Union To Conduct Audit Of Five Teams

THURSDAY, 10:23am: The union sent an email to agents urging them to read Draper’s piece, USA Today’s Jeff Zillgitt tweets. Some agents are perplexed that the union would use the story to deliver its message, Zillgitt adds (Twitter link).

10:26pm: A third of NBA teams are losing money with new TV revenue more than a year away from kicking in, the league said in its response to Draper’s report, as RealGM relays. The NBA called the report “grossly misleading” and asserts that the collective bargaining agreement expressly addresses related parties in a way that includes arenas and broadcast rights to ensure that the players receive their fair share of basketball related income.

TUESDAY, 5:45pm: The National Basketball Players Association intends to exercise its right to conduct an independent audit of the books of five teams this year, the union revealed in a statement to Deadspin’s Kevin Draper. The union has rarely called for the audits in the past, the statement acknowledged. The revelation is set against the backdrop of coming labor negotiations in 2017, when the union and the league have a mutual option to terminate the existing collective bargaining agreement. The owners have given every sign that they’re willing to sacrifice an entire season to keep the players from regaining a larger share of basketball related income, but the league considers everything else negotiable, Draper writes.

The union issued its statement in response to Draper’s request that it address a recent Madison Square Garden Company filing with the Securities and Exchange Commission in which MSG revealed its intentions to spin off its sports holdings from its media entities. MSG owns the Knicks, whom Draper predicts will be among the five teams the union chooses to audit after the league conducts its own audit of basketball related income this summer.

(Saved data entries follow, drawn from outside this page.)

-- ==== Sys2Proof/Laws/Bytes.lean ====
section
/-! SUPPORT. The bits of lane fields and of byte strings read as numbers: every byte-order fact reduces to these. -/

namespace Sys2Proof.Machine

/-- Bit `i` of the number of a byte string is bit `i % 8` of byte `i / 8`, zero past the string (R8). -/
theorem testBit_leNat (bs : List Byte) (i : Nat) : (leNat bs).testBit i = (bs.getD (i / 8) 0).getLsbD (i % 8) := by
  induction bs generalizing i with
  | nil => simp [leNat]
  | cons x xs ih =>
    have h : leNat (x :: xs) = 2 ^ 8 * leNat xs + x.toNat := by rw [leNat]; omega
    rw [h, Nat.testBit_two_pow_mul_add _ x.isLt]
    by_cases hi : i < 8
    · rw [if_pos hi, Nat.div_eq_of_lt hi, Nat.mod_eq_of_lt hi]
      rfl
    · rw [if_neg hi, ih, show i / 8 = (i - 8) / 8 + 1 by omega, show (i - 8) % 8 = i % 8 by omega]
      rfl

/-- Bit `i` of a lane field (R51). -/
theorem getLsbD_laneField (n : Nat) (bs : List Byte) (i : Nat) :
    (laneField n bs).getLsbD i = (decide (i < n) && (bs.getD (i / 8) 0).getLsbD (i % 8)) := by
  rw [laneField, BitVec.getLsbD_ofNat, testBit_leNat]

/-- Bit `j` of a lane (R51). -/
theorem getLsbD_lane {n : Nat} (f : BitVec n) (i j : Nat) :
    (lane f i).getLsbD j = (decide (j < 8) && f.getLsbD (8 * i + j)) := by
  rw [lane, BitVec.getLsbD_extractLsb']

/-- Lane `i` of a lane field of whole bytes is byte `i` of the string, zero past it. -/
theorem lane_laneField {n : Nat} (bs : List Byte) {i : Nat} (h : 8 * i + 8 ≤ n) :
    lane (laneField n bs) i = bs.getD i 0 := by
  apply BitVec.eq_of_getLsbD_eq
  intro j hj
  rw [getLsbD_lane, getLsbD_laneField, show (8 * i + j) / 8 = i by omega, show (8 * i + j) % 8 = j by omega]
  simp [hj, show 8 * i + j < n by omega]

end Sys2Proof.Machine
end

At issue is the definition of related parties with ties to NBA owners. For instance, the Nets and the Barclays Center are not considered related parties, even though Mikhail Prokhorov and Bruce Ratner own significant stakes in both, Draper points out. That would allow Prokhorov and Ratner to arrange a deal that hides revenue on the arena side, keeping it out of the NBA’s calculation and lowering the pool of money available to players, as Draper explains. The league sets the salary cap based on basketball related income. The percentage of that income to which players are entitled was capped at 51% during the 2011 labor negotiations, a significant cut from the 57% figure that held under the previous collective bargaining agreement.

The collective bargaining agreement in place now refers to a definition of related parties that dates to 1995, before many methods of revenue generation that are now in wide use among teams were in place, Draper writes. Former union executive director Billy Hunter had been in office for much of the time since the 1995 negotiations, so the move to conduct the audits represents another contrast between new executive director Michele Roberts and her predecessor, as Draper observes.